The book gave the answer as $12$.
This is how I approached it:
We need the arrangements in the form
math - physics - math - physics - math
or else two math books will be adjacent. So, we choose $2$ positions for the two physics books to be placed and multiply it by $2!$, since either position can have either book. Next, we see that there are three remaining spaces for the math books, so we multiple by $3!$ giving us:
$$ 2 \times 2 \times 3 \times 2 \times 1 $$
However, since we chose the positions once for the physics books, and then another for the math books, we must divide by $2$ so we don't double count. Does this seem correct?

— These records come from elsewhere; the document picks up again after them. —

-- ==== Sys2Proof/Machine/Package.lean ====
section
/-! DEFINITION. Packages and their signatures (R562, R565 to R567), which the logic side and the field die both check. -/

namespace Sys2Proof.Machine

/-- A section of a package: where it lies (bytes 8 to 47 of the header, an offset and a length of 5 bytes for each). -/
def pkgSection (b : List Byte) (i : Nat) : Nat × Nat := (leAt b (8 + 10 * i) 5, leAt b (13 + 10 * i) 5)
/-- The bytes of section i: 0 envelope, 1 manifest, 2 signatures, 3 body. -/
def pkgBytes (b : List Byte) (i : Nat) : List Byte := slice b (pkgSection b i).1 (pkgSection b i).2

/-- One part of a manifest (R566). -/
structure PkgPart where
  type    : Nat
  flags   : Nat
  version : Word
  off     : Nat
  len     : Nat
  tgtLen  : Nat
  srcHash : BitVec 256
  tgtHash : BitVec 256
  iv      : List Byte
  tag     : List Byte
  spare   : Nat
  deriving DecidableEq, Repr

/-- Part i of a manifest. -/
def manPart (m : List Byte) (i : Nat) : PkgPart :=
  let e := slice m (64 + 128 * i) 128
  { type := leAt e 0 1, flags := leAt e 1 1, version := BitVec.ofNat 32 (leAt e 4 4), off := leAt e 8 8, len := leAt e 16 8
    tgtLen := leAt e 24 8, srcHash := BitVec.ofNat 256 (leAt e 32 32), tgtHash := BitVec.ofNat 256 (leAt e 64 32)
    iv := slice e 96 12, tag := slice e 108 16, spare := leAt e 2 2 + leAt e 124 4 }

/-- The parts of a manifest. -/
def manParts (m : List Byte) : List PkgPart := (List.range (leAt m 16 1)).map (manPart m)

/-- A part is a difference. -/
def PkgPart.diff (p : PkgPart) : Bool := decide (p.flags = 1)

/-- The signature blocks of a package: signer, key index, algorithm, signature; none where they do not parse (R565). -/
def sigBlocks : Nat → List Byte → Option (List (Nat × Nat × Nat × List Byte))
  | 0, b => if b.isEmpty then some [] else none
  | n + 1, b =>
    if b.isEmpty then some []
    else
      let alg := leAt b 2 1
      let len := if alg = 44 then 2420 else 3309
      if (alg = 44 || alg = 65) && decide (b.length ≥ 8 + len) && decide (leAt b 3 5 = 0) &&
          (decide (leAt b 0 1 = 1) || decide (leAt b 0 1 = 2)) && decide (leAt b 1 1 < 4) then
        (sigBlocks n (b.drop (8 + len))).map (fun r => (leAt b 0 1, leAt b 1 1, alg, slice b 8 len) :: r)
      else none

/-- Byte length of an ML-DSA public key (FIPS 204). -/
def keyLen (alg : Nat) : Nat := if alg = 44 then 1312 else 1952

/-- A signature block verifies over the manifest under the key it names, and is strong enough (R562, R567). -/
def LcyState.blockOk (l : LcyState) (m : List Byte) (x : Nat × Nat × Nat × List Byte) : Bool :=
  match (if x.1 = 1 then l.makerKeys else l.ownerKeys)[x.2.1]? with
  | some k => decide (k.length = keyLen x.2.2.1) && Config.mldsaVerify k m x.2.2.2 && (!l.minSig || decide (x.2.2.1 = 65))
  | none => false

/-- Parts that the owner signs (R567). -/
def ownerPart (type : Nat) : Bool := decide (type = 5) || decide (type = 7) || decide (type = 8)

/-- The signatures that a package needs are there, and every one of them verifies (R558, R567). -/
def LcyState.signedOk (l : LcyState) (m : List Byte) (sigs : List Byte) : Bool :=
  match sigBlocks 2 sigs with
  | none => false
  | some bs =>
    let has (k : Nat) : Bool := bs.any (fun x => decide (x.1 = k))
    let stands := decide (l.st = .maker) || decide (l.st = .return_) || decide (l.st = .blank)
    let owner := (manParts m).any (fun p => ownerPart p.type) || decide (l.st = .ownerLocked)
    let maker := (manParts m).any (fun p => !ownerPart p.type)
    bs.all (l.blockOk m) && (!maker || has 1) && (!owner || has 2 || (stands && has 1))

end Sys2Proof.Machine
end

I think you overcomplicated it a little bit.
Your argument that the arrangement should be
$$ MPMPM $$
is correct, $M$ standing for math books and $P$ standing for physics.

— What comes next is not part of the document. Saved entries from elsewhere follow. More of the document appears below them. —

/-! ### Sources (R165, R173, R206) -/

/-- What a source gives: its 24-bit value, stale, overrange, and whether the value is a free one. -/
structure SrcVal where
  v : Int := 0
  stale : Bool := false
  ovr : Bool := false
  free : Bool := false
  deriving DecidableEq, Repr

/-- A stamp lies more than age µs before t (R206); age 0 is no test. -/
def tooOld (stamp t : Time) (age : Nat) : Bool := decide (age ≠ 0) && olderThan stamp t (Int.ofNat (age * 1000))

/-- A receive word carries STALE quality: its station is STALE or in DISCORD (R427, R434). -/
def State.rxStale (s : State) (i : Nat) : Bool :=
  let st := tget {} s.wag.stations (fld (tget 0 s.wag.rxMap i) 11 0)
  st.stale || st.discord

/-- A sample word as a source. -/
def sampleSrc (x : Sample) (t : Time) (age : Nat) : SrcVal :=
  { v := swValue x.word, stale := swStl x.word || tooOld x.stamp t age, ovr := swOvr x.word }

/-- The velocity of encoder e for a slot whose last evaluation saw the latches prev (R317). -/
def State.velocity (s : State) (e : Nat) (prev : List Word) : SrcVal :=
  match prev[e]? with
  | some p => { v := satS 24 ((s.encRt e).latched - p).toInt }
  | none => { v := (Config.firstVelocity s.freeIdx e).toInt, free := true }

/-- A source read at instant t by a slot (R173, R206). -/
def State.source (s : State) (src : Nat) (prev : List Word) (t : Time) (age : Nat) : SrcVal :=
  let i := srcIndex src
  match srcType src with
  | 1 => sampleSrc (s.newestSample i) t age
  | 2 => { v := sext 24 (s.encRt i).latched.toNat }
  | 3 => s.velocity i prev
  | 4 => sampleSrc (s.newestSample (128 + i)) t age
  | 5 =>
    let r := tget {} s.wag.rxWords i
    { v := satS 24 r.val.toInt, stale := s.rxStale i || tooOld r.stamp t age }
  | 6 => { v := (s.cmb.slotRt i).out }
  | 7 => { v := satS 24 (tget 0 s.blk.outWords i) }
  | _ => {}

/-! ### Supervision (R203 to R215) -/

/-- Cause bits of R220. -/
def causeRes : Nat := 1
/-- Stale. -/
def causeStale : Nat := 2
/-- Range. -/
def causeRange : Nat := 4
/-- Read-back. -/
def causeRb : Nat := 8

/-- STATE as R217 codes it. -/
def supCode : SupSt → Nat
  | .ok => 0 | .suspect => 1 | .alarm => 2 | .ride => 3 | .hold => 4

/-- The slot is in OK or SUSPECT. -/
def supFine (st : SupSt) : Bool := decide (st = .ok) || decide (st = .suspect)

/-- The state that RESP leads to. -/
def respState (m : BitVec 512) : SupSt := match mResp m with | 1 => .hold | 2 => .ride | _ => .alarm

/-- A supervision event: code, cause bits, state. -/
abbrev SupEvt := Nat × Nat × SupSt

/-- Entry of a state through a cause (R208 to R211). -/
def supEnter (m : BitVec 512) (st : SupSt) (cause : Nat) (x : SupRt) : SupRt × List SupEvt :=
  let ev := if supFine x.st then [(0x2C, cause, st)] else []
  ({ x with
      st := st, cnt := 0, rideLeft := if st = .ride then mRideN m else 0, cause := cause
      fbCause := x.fbCause || decide (cause ≠ causeRb), rbCause := x.rbCause || decide (cause = causeRb) }, ev)

/-- What waits from the last evaluation takes effect: a release (R215), a read-back fault's state (R213, R214), a return
to OK (R210) or the end of a ride-through (R211). The good-evaluation count goes on: only a bad evaluation clears it. DESIGN CHOICE
(log 100, 101), unsafe: 0x2D carries the cause that brought RIDE, or read-back with both, 0x2F none; a read-back fault under
RESP = ALARM leaves a slot in HOLD there. -/
def supBegin (m : BitVec 512) (x : SupRt) : SupRt × List SupEvt :=
  if x.release then
    ({ lastEvt := x.lastEvt, rbLast := x.rbLast }, if x.st = .ok then [] else [(0x2F, 0, .ok)])
  else
    let ovr := decide (x.next = some .hold)
    match x.rbNext with
    | some st =>
      let y := { x with rbNext := none, next := none }
      let z := if supFine y.st then supEnter m st causeRb y
        else if y.st = .hold || y.st = st then ({ y with rbCause := true }, [])
        else ({ y with st := st, rideLeft := 0, rbCause := true, cause := causeRb }, [])
      if ovr then (z.1, z.2 ++ [(0x2D, z.1.cause, z.1.st)]) else z
    | none =>
      match x.next with
      | some .ok =>
        ({ x with next := none, st := .ok, cnt := 0, rideLeft := 0, fbCause := false, rbCause := false, cause := 0 },
          [(0x2F, 0, .ok)])
      | some .hold => ({ x with next := none, st := .hold, rideLeft := 0 }, [(0x2D, x.cause, .hold)])
      | _ => (x, [])

/-- The stale and range tests at the start of an evaluation, and the response to them (R204, R209, R214). -/
def supTests (m : BitVec 512) (stale range : Bool) (x : SupRt) : SupRt × List SupEvt :=
  let x := { x with staleFb := stale, rangeFb := range, resOver := false }
  if !stale && !range then (x, [])
  else if supFine x.st then
    supEnter m (respState m) (stale.toNat * causeStale + range.toNat * causeRange) x
  else ({ x with fbCause := true }, [])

Now you could basically look at the number of permutations between the $3$ math and $2$ physics books. Which gives
$$ 3!\cdot 2!=12 $$
different arrangements.
You can think of this last step as "we know that the books will be in this order $MPMPM$" and this is not changed by swapping two math books for example.
We can in a way decompose this into two parts
$$ M\ \ M\ \ M $$ and $$ P\ \ P $$
and look at the number of ways the individual parts can be arranged and then using product rule to reassamble them.
P.S: I don´t really understand your last paragraph about overcounting. Would you elaborate on it a bit?